I'm doing homework and I have read similar threads, found one very interesting here : Find string between two substrings
My aim is to use python to search for 3 particular pattern I search in text files, I need to perform a search in uncategorized text files and i need to :
1) start searching from the keyword 'more info' ( bypass information before that)
2) classify documents based on : A1) string : 'big home' and his price A2) string : 'big home' no price found B1) string : 'small home' and his price B2) string : 'small home' no price found C1) strings : 'big home' AND 'small home' and their price C2) strings : 'big home' AND 'small home' their price missing D) No strings found (big home or small home)
for A, B, C , find price and print = 'Big home price 50USD', if no price found mention that.
I'm doing text research with python and it's returning the taxonomy of keywords found, i need to classify documents ( text files) based on the abovementioned patterns A, B, C and D
data_train['classi'] = data_train['text'].apply(lambda x: len([x for x in x if x.startswith('classi')]))

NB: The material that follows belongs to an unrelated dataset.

-- ==== Sys2Proof/Laws/Exec.lean ====
section
/-! SUPPORT. Each command's meaning, and the shape of every command's answer: a settled state of the same part with the same
queue, but for the one command that stops. -/

namespace Sys2Proof.Machine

data_train[['text','classi']].head()
Here's the output:
text classi
0 [big home, forrest, suburb, more info, 0
1 [town, pool, more info, 0
2 [small home,more info, forrest, suburb 1
3 [big home, more info, forrest, price 50 1
4 [big home, forrest, more info, city 0
I expect to : 1) start searching from the keyword 'more info' 2) classify the text documents I search in A, B, C, D (get the strings with the price, if no price mention that.
Any support highly appreciated !
EDIT:
maybe it's interesting to use NLTK here, any idea ?
Actually playing with https://pythex.org/